For example, the user’s IMEI is filled with the default value when it cannot be obtained. For example, when the advertising system cannot request the advertisement, it plays the default advertisement, and the order number of the default advertisement is the same. For example, a business field currently has only one optional value.

2) Hot spots exist in the business itself

For example, the amount of advertising exposure of popular dramas will be significantly greater than that of ordinary dramas. The amount of exposure of this type of advertising space will be significantly larger than other types of advertising space. Domestic advertising exposure is significantly greater than that of foreign countries.

3) Malicious data exists

As an ID brush a massive amount of advertising exposure.

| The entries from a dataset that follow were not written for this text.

-- ==== Sys2Proof/Laws/State.lean ====
section
/-! SUPPORT. One lemma per field per update of the state, each true by rfl. -/

namespace Sys2Proof.Machine

section
variable (s : State)

/-! ### setReg -/

@[simp] theorem setReg_regs (r : Reg) (v : Int) : (s.setReg r v).regs = s.regs.set r.number (wrap s.cfg.xlen v) (reg_number_lt r) := rfl
@[simp] theorem setReg_res (r : Reg) (v : Int) : (s.setReg r v).res = s.res := rfl
@[simp] theorem setReg_s1In (r : Reg) (v : Int) : (s.setReg r v).s1In = s.s1In := rfl
@[simp] theorem setReg_s1Out (r : Reg) (v : Int) : (s.setReg r v).s1Out = s.s1Out := rfl
@[simp] theorem setReg_s2In (r : Reg) (v : Int) : (s.setReg r v).s2In = s.s2In := rfl
@[simp] theorem setReg_s2Out (r : Reg) (v : Int) : (s.setReg r v).s2Out = s.s2Out := rfl
@[simp] theorem setReg_s3In (r : Reg) (v : Int) : (s.setReg r v).s3In = s.s3In := rfl
@[simp] theorem setReg_s3Out (r : Reg) (v : Int) : (s.setReg r v).s3Out = s.s3Out := rfl
@[simp] theorem setReg_lsuCnt (r : Reg) (v : Int) : (s.setReg r v).lsuCnt = s.lsuCnt := rfl
@[simp] theorem setReg_retired (r : Reg) (v : Int) : (s.setReg r v).retired = s.retired := rfl
@[simp] theorem setReg_mem (r : Reg) (v : Int) : (s.setReg r v).mem = s.mem := rfl
@[simp] theorem setReg_ib (r : Reg) (v : Int) : (s.setReg r v).ib = s.ib := rfl
@[simp] theorem setReg_lbl (r : Reg) (v : Int) : (s.setReg r v).lbl = s.lbl := rfl
@[simp] theorem setReg_cfg (r : Reg) (v : Int) : (s.setReg r v).cfg = s.cfg := rfl
@[simp] theorem setReg_cycle (r : Reg) (v : Int) : (s.setReg r v).cycle = s.cycle := rfl
@[simp] theorem setReg_rst (r : Reg) (v : Int) : (s.setReg r v).rst = s.rst := rfl
@[simp] theorem setReg_events (r : Reg) (v : Int) : (s.setReg r v).events = s.events := rfl
@[simp] theorem setReg_point (r : Reg) (v : Int) : (s.setReg r v).point = s.point := rfl
@[simp] theorem setReg_freeCtr (r : Reg) (v : Int) : (s.setReg r v).freeCtr = s.freeCtr := rfl

/-! ### reserve -/

@[simp] theorem reserve_regs (l : List ResName) : (s.reserve l).regs = s.regs := rfl
@[simp] theorem reserve_res (l : List ResName) : (s.reserve l).res = l.foldl addName s.res := rfl
@[simp] theorem reserve_s1In (l : List ResName) : (s.reserve l).s1In = s.s1In := rfl
@[simp] theorem reserve_s1Out (l : List ResName) : (s.reserve l).s1Out = s.s1Out := rfl
@[simp] theorem reserve_s2In (l : List ResName) : (s.reserve l).s2In = s.s2In := rfl
@[simp] theorem reserve_s2Out (l : List ResName) : (s.reserve l).s2Out = s.s2Out := rfl
@[simp] theorem reserve_s3In (l : List ResName) : (s.reserve l).s3In = s.s3In := rfl
@[simp] theorem reserve_s3Out (l : List ResName) : (s.reserve l).s3Out = s.s3Out := rfl
@[simp] theorem reserve_lsuCnt (l : List ResName) : (s.reserve l).lsuCnt = s.lsuCnt := rfl
@[simp] theorem reserve_retired (l : List ResName) : (s.reserve l).retired = s.retired := rfl
@[simp] theorem reserve_mem (l : List ResName) : (s.reserve l).mem = s.mem := rfl
@[simp] theorem reserve_ib (l : List ResName) : (s.reserve l).ib = s.ib := rfl
@[simp] theorem reserve_lbl (l : List ResName) : (s.reserve l).lbl = s.lbl := rfl
@[simp] theorem reserve_cfg (l : List ResName) : (s.reserve l).cfg = s.cfg := rfl
@[simp] theorem reserve_cycle (l : List ResName) : (s.reserve l).cycle = s.cycle := rfl
@[simp] theorem reserve_rst (l : List ResName) : (s.reserve l).rst = s.rst := rfl
@[simp] theorem reserve_events (l : List ResName) : (s.reserve l).events = s.events := rfl
@[simp] theorem reserve_point (l : List ResName) : (s.reserve l).point = s.point := rfl
@[simp] theorem reserve_freeCtr (l : List ResName) : (s.reserve l).freeCtr = s.freeCtr := rfl

/-! ### release -/

@[simp] theorem release_regs (l : List ResName) : (s.release l).regs = s.regs := rfl
@[simp] theorem release_res (l : List ResName) : (s.release l).res = s.res.filter (fun n => decide (n ∉ l)) := rfl
@[simp] theorem release_s1In (l : List ResName) : (s.release l).s1In = s.s1In := rfl
@[simp] theorem release_s1Out (l : List ResName) : (s.release l).s1Out = s.s1Out := rfl
@[simp] theorem release_s2In (l : List ResName) : (s.release l).s2In = s.s2In := rfl
@[simp] theorem release_s2Out (l : List ResName) : (s.release l).s2Out = s.s2Out := rfl
@[simp] theorem release_s3In (l : List ResName) : (s.release l).s3In = s.s3In := rfl
@[simp] theorem release_s3Out (l : List ResName) : (s.release l).s3Out = s.s3Out := rfl
@[simp] theorem release_lsuCnt (l : List ResName) : (s.release l).lsuCnt = s.lsuCnt := rfl
@[simp] theorem release_retired (l : List ResName) : (s.release l).retired = s.retired := rfl
@[simp] theorem release_mem (l : List ResName) : (s.release l).mem = s.mem := rfl
@[simp] theorem release_ib (l : List ResName) : (s.release l).ib = s.ib := rfl
@[simp] theorem release_lbl (l : List ResName) : (s.release l).lbl = s.lbl := rfl
@[simp] theorem release_cfg (l : List ResName) : (s.release l).cfg = s.cfg := rfl
@[simp] theorem release_cycle (l : List ResName) : (s.release l).cycle = s.cycle := rfl
@[simp] theorem release_rst (l : List ResName) : (s.release l).rst = s.rst := rfl
@[simp] theorem release_events (l : List ResName) : (s.release l).events = s.events := rfl
@[simp] theorem release_point (l : List ResName) : (s.release l).point = s.point := rfl
@[simp] theorem release_freeCtr (l : List ResName) : (s.release l).freeCtr = s.freeCtr := rfl
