-- ==== Sys2Proof/Tests/Slice0.lean ====
section
/-! SUPPORT. Tests of the model. Words, values and end states are those of spec/95_test_vectors.md (its
section is named at each group); the last part shows for every statement with hypotheses a state and
operands that meet them. -/

set_option autoImplicit false

namespace Sys2Proof.Machine.Tests

/-! ### Operands and small states -/

abbrev rPc : Operand := .reg (.known .pc)
abbrev rX1 : Operand := .reg (.known .x1)
abbrev rT0 : Operand := .reg (.known .t0)
abbrev rT1 : Operand := .reg (.known .t1)
abbrev rT2 : Operand := .reg (.known .t2)
abbrev rT3 : Operand := .reg (.known .t3)
/-- `t0` as a name in the reservation set. -/
abbrev nT0 : ResName := .name (.known .t0)
abbrev nX1 : ResName := .name (.known .x1)
/-- The unknown name of register number 19 (R106). -/
abbrev rNum : Operand := .reg (.num 0)

/-- Reset, with a program of binary words. -/
def prog (ws : List Nat) : State := { State.reset with ib := ws.map (fun w => .word w []) }

/-- A decoded instruction at index 0 with these operand values. -/
def held (dv av bv : Option Int) : Decoded :=
  { idx := 0, dstV := dv, op1V := av, op2V := bv, memV := none, res := none, reserved := [], stalled := false }

/-- Reset, standing at stage 2 with this instruction there. -/
def stage2 (d : Decoded) : State := { State.reset with point := .atExecute, s2In := some d }

/-- Reset, standing at the last visit of a memory access of one cycle. -/
def lastVisit (d : Decoded) : State :=
  { State.reset with point := .atExecute, s2In := some { d with stalled := true }, lsuCnt := 1 }

/-- Reset, standing at the commit of an instruction with this result. -/
def stage3 (d : Decoded) (r : Option Int) : State :=
  { State.reset with point := .atCommit, s3In := some { d with res := r } }

/-- The result that stage 2 leaves. -/
def resultOf (o : Out) : Option Int := (nextState o).bind (fun t => t.s2Out.bind (fun d => d.res))

/-- A register after. -/
def regAfter (q : Reg) (o : Out) : Option Int := (nextState o).map (fun t => t.reg q)

/-- A cell after. -/
def cellAfter (a : Int) (o : Out) : Option Int := (nextState o).map (fun t => t.memRead a)

/-- The outcome is a next state. -/
def goesOn (o : Out) : Bool := (nextState o).isSome

/-! ### Well-formedness: an ill-formed term for each check (R100, R101, U4) -/

theorem test_wf_refuses_write_back_without_register_dst :
    (Instr.add (.imm 1) rT0 rT1).wf = false ∧ (Instr.addi .absent rT0 rT1).wf = false ∧
    (Instr.sub (.label (some 0)) rT0 rT1).wf = false ∧ (Instr.slli (.regOff 0 (.known .t0)) rT0 rT1).wf = false ∧
    (Instr.slri (.imm 1) rT0 rT1).wf = false ∧ (Instr.li (.imm 1) rT0 .absent).wf = false ∧
    (Instr.lw (.imm 1) rT0 .absent).wf = false ∧ (Instr.jal (.imm 1) (.imm 0) .absent).wf = false ∧
    (Instr.bge (.imm 1) (.imm 0) (.label (some 0))).wf = false ∧
    (Instr.ble .absent (.imm 0) (.label (some 0))).wf = false := by decide

theorem test_wf_refuses_missing_sources :
    (Instr.add rT0 .absent rT1).wf = false ∧ (Instr.add rT0 rT1 .absent).wf = false ∧
    (Instr.addi rT0 .absent rT1).wf = false ∧ (Instr.addi rT0 rT1 (.label none)).wf = false ∧
    (Instr.sub rT0 .absent rT1).wf = false ∧ (Instr.sub rT0 rT1 .absent).wf = false ∧
    (Instr.slli rT0 .absent rT1).wf = false ∧ (Instr.slli rT0 rT1 .absent).wf = false ∧
    (Instr.slri rT0 .absent rT1).wf = false ∧ (Instr.slri rT0 rT1 .absent).wf = false ∧
    (Instr.li rT0 .absent .absent).wf = false ∧ (Instr.lw rT0 (.label none) .absent).wf = false ∧
    (Instr.jal rT0 (.label none) .absent).wf = false := by decide

theorem test_wf_refuses_bad_stores_and_branches :
    (Instr.sw (.regOff 0 (.known .t0)) rT1 .absent).wf = false ∧ (Instr.sw .absent rT1 .absent).wf = false ∧
    (Instr.sw rT0 .absent .absent).wf = false ∧
    (Instr.bge rT0 rT1 (.label (some 0))).wf = false ∧ (Instr.ble rT0 rT1 (.label (some 0))).wf = false ∧
    (Instr.bge rT0 (.imm 0) (.label none)).wf = false ∧ (Instr.ble rT0 (.imm 0) rT1).wf = false := by decide

theorem test_wf_takes_the_worked_forms :
    (Instr.sw (.imm 5) (.regOff 0 (.known .t1)) .absent).wf = true ∧
    (Instr.addi rT0 rT1 rT2).wf = true ∧ (Instr.li rT0 (.label (some 1)) .absent).wf = true ∧
    (Instr.jal rX1 (.regOff 2 (.known .pc)) .absent).wf = true ∧
    (Instr.other .absent .absent .absent).wf = true ∧ (Instr.otherReserved 3 .absent .absent .absent).wf = true := by
  decide

theorem test_encodable_refuses_what_has_no_word :
    (Instr.li (.reg (.tok ['t', '9'])) (.imm 0) .absent).encodable 32 = false ∧
    (Instr.li rT0 (.imm 2147483648) .absent).encodable 32 = false ∧
    (Instr.li rT0 (.regOff (-2147483649) (.known .t0)) .absent).encodable 32 = false ∧
    (Instr.li rT0 (.regOff 0 (.tok ['q'])) .absent).encodable 32 = false ∧
    (Instr.jal rT0 (.label (some 2147483648)) .absent).encodable 32 = false ∧
    (Instr.li rT0 (.imm (-2147483648)) .absent).encodable 32 = true := by decide

/-! ### Decoding of words (95_test_vectors.md section 4) -/

theorem test_decode_li : decodeWord 32 0x00000000000000000050300000000393 = .ok (.li rT0 (.imm 5) .absent) := by rfl

theorem test_decode_add : decodeWord 32 0x00000000041000000003900000000491 = .ok (.add rT2 rT0 rT1) := by rfl

theorem test_decode_addi : decodeWord 32 0x00000000103000000004900000000512 = .ok (.addi rT3 rT2 (.imm 1)) := by rfl

theorem test_decode_sub : decodeWord 32 0x00000000041000000003900000000497 = .ok (.sub rT2 rT0 rT1) := by rfl

theorem test_decode_slli : decodeWord 32 0x00000000403000000004100000000395 = .ok (.slli rT0 rT1 (.imm 4)) := by rfl

theorem test_decode_slri : decodeWord 32 0x00000000403000000004100000000396 = .ok (.slri rT0 rT1 (.imm 4)) := by rfl

theorem test_decode_lw :
    decodeWord 32 0x00000000000fffffffc3a00000000414 = .ok (.lw rT1 (.regOff (-4) (.known .t0)) .absent) := by rfl

theorem test_decode_sw :
    decodeWord 32 0x00000000000000000044200000000398 = .ok (.sw rT0 (.regOff 4 (.known .t1)) .absent) ∧
    decodeWord 32 0x00000000000000000004200000005038 = .ok (.sw (.imm 5) (.regOff 0 (.known .t1)) .absent) ∧
    decodeWord 32 0x0000000000000000000a200000000998 = .ok (.sw rNum (.regOff 0 (.num 1)) .absent) :=
  ⟨rfl, rfl, rfl⟩

theorem test_decode_jal :
    decodeWord 32 0x00000000000000000020400000000119 = .ok (.jal rX1 (.label (some 2)) .absent) ∧
    decodeWord 32 0x00000000000000000020200000000119 = .ok (.jal rX1 (.regOff 2 (.known .pc)) .absent) :=
  ⟨rfl, rfl⟩
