-- ==== Sys2Proof/Machine/Reserved.lean ====
section
/-! DEFINITION. The reserved rows of the opcode table: every word of opcode 0x15 to 0x1F raises the illegal-word fault (rules
R96, R101, R289). -/

namespace Sys2Proof.Machine

/-- Opcode 0x15 (rules R101, R289). -/
def execReserved15 (low : BitVec 11) (s : State) : Host.Outcome State Fault Refusal :=
  .next (s.raiseIllegal (reservedWord 0x15 low))

/-- Opcode 0x16 (rules R101, R289). -/
def execReserved16 (low : BitVec 11) (s : State) : Host.Outcome State Fault Refusal :=
  .next (s.raiseIllegal (reservedWord 0x16 low))

/-- Opcode 0x17 (rules R101, R289). -/
def execReserved17 (low : BitVec 11) (s : State) : Host.Outcome State Fault Refusal :=
  .next (s.raiseIllegal (reservedWord 0x17 low))

/-- Opcode 0x18 (rules R101, R289). -/
def execReserved18 (low : BitVec 11) (s : State) : Host.Outcome State Fault Refusal :=
  .next (s.raiseIllegal (reservedWord 0x18 low))

/-- Opcode 0x19 (rules R101, R289). -/
def execReserved19 (low : BitVec 11) (s : State) : Host.Outcome State Fault Refusal :=
  .next (s.raiseIllegal (reservedWord 0x19 low))

/-- Opcode 0x1A (rules R101, R289). -/
def execReserved1A (low : BitVec 11) (s : State) : Host.Outcome State Fault Refusal :=
  .next (s.raiseIllegal (reservedWord 0x1A low))

/-- Opcode 0x1B (rules R101, R289). -/
def execReserved1B (low : BitVec 11) (s : State) : Host.Outcome State Fault Refusal :=
  .next (s.raiseIllegal (reservedWord 0x1B low))

/-- Opcode 0x1C (rules R101, R289). -/
def execReserved1C (low : BitVec 11) (s : State) : Host.Outcome State Fault Refusal :=
  .next (s.raiseIllegal (reservedWord 0x1C low))

/-- Opcode 0x1D (rules R101, R289). -/
def execReserved1D (low : BitVec 11) (s : State) : Host.Outcome State Fault Refusal :=
  .next (s.raiseIllegal (reservedWord 0x1D low))

/-- Opcode 0x1E (rules R101, R289). -/
def execReserved1E (low : BitVec 11) (s : State) : Host.Outcome State Fault Refusal :=
  .next (s.raiseIllegal (reservedWord 0x1E low))

/-- Opcode 0x1F (rules R101, R289). -/
def execReserved1F (low : BitVec 11) (s : State) : Host.Outcome State Fault Refusal :=
  .next (s.raiseIllegal (reservedWord 0x1F low))

end Sys2Proof.Machine
end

6. Reduce job data skew solution

 

There are essentially only two operators that can produce data skew, namely GroupBy and Join. Concrete solutions to data skew of these two operators are provided below. It should be noted that the solutions discussed below address data skew at its root rather than “mitigating” it (for example, simply increasing the number of Reduces).

1) The skew of GroupBy operator

 

The skew of the GroupBy operator essentially has only one solution — two-stage aggregation.

 

Phase 1: Modify the aggregation key to perform local aggregation

 

Converts GorupBy(key) to GroupBy(key, randomNum), where randomNum is a random number whose value range is set to (0, N), where N is determined by the key skew program. If a Reduce process needs to process 100 million pieces of data, and processing 1 million pieces of data can be completed in 10 seconds, set N to 100 so that the data that originally had one Reduce process will have 100 Reduce processes.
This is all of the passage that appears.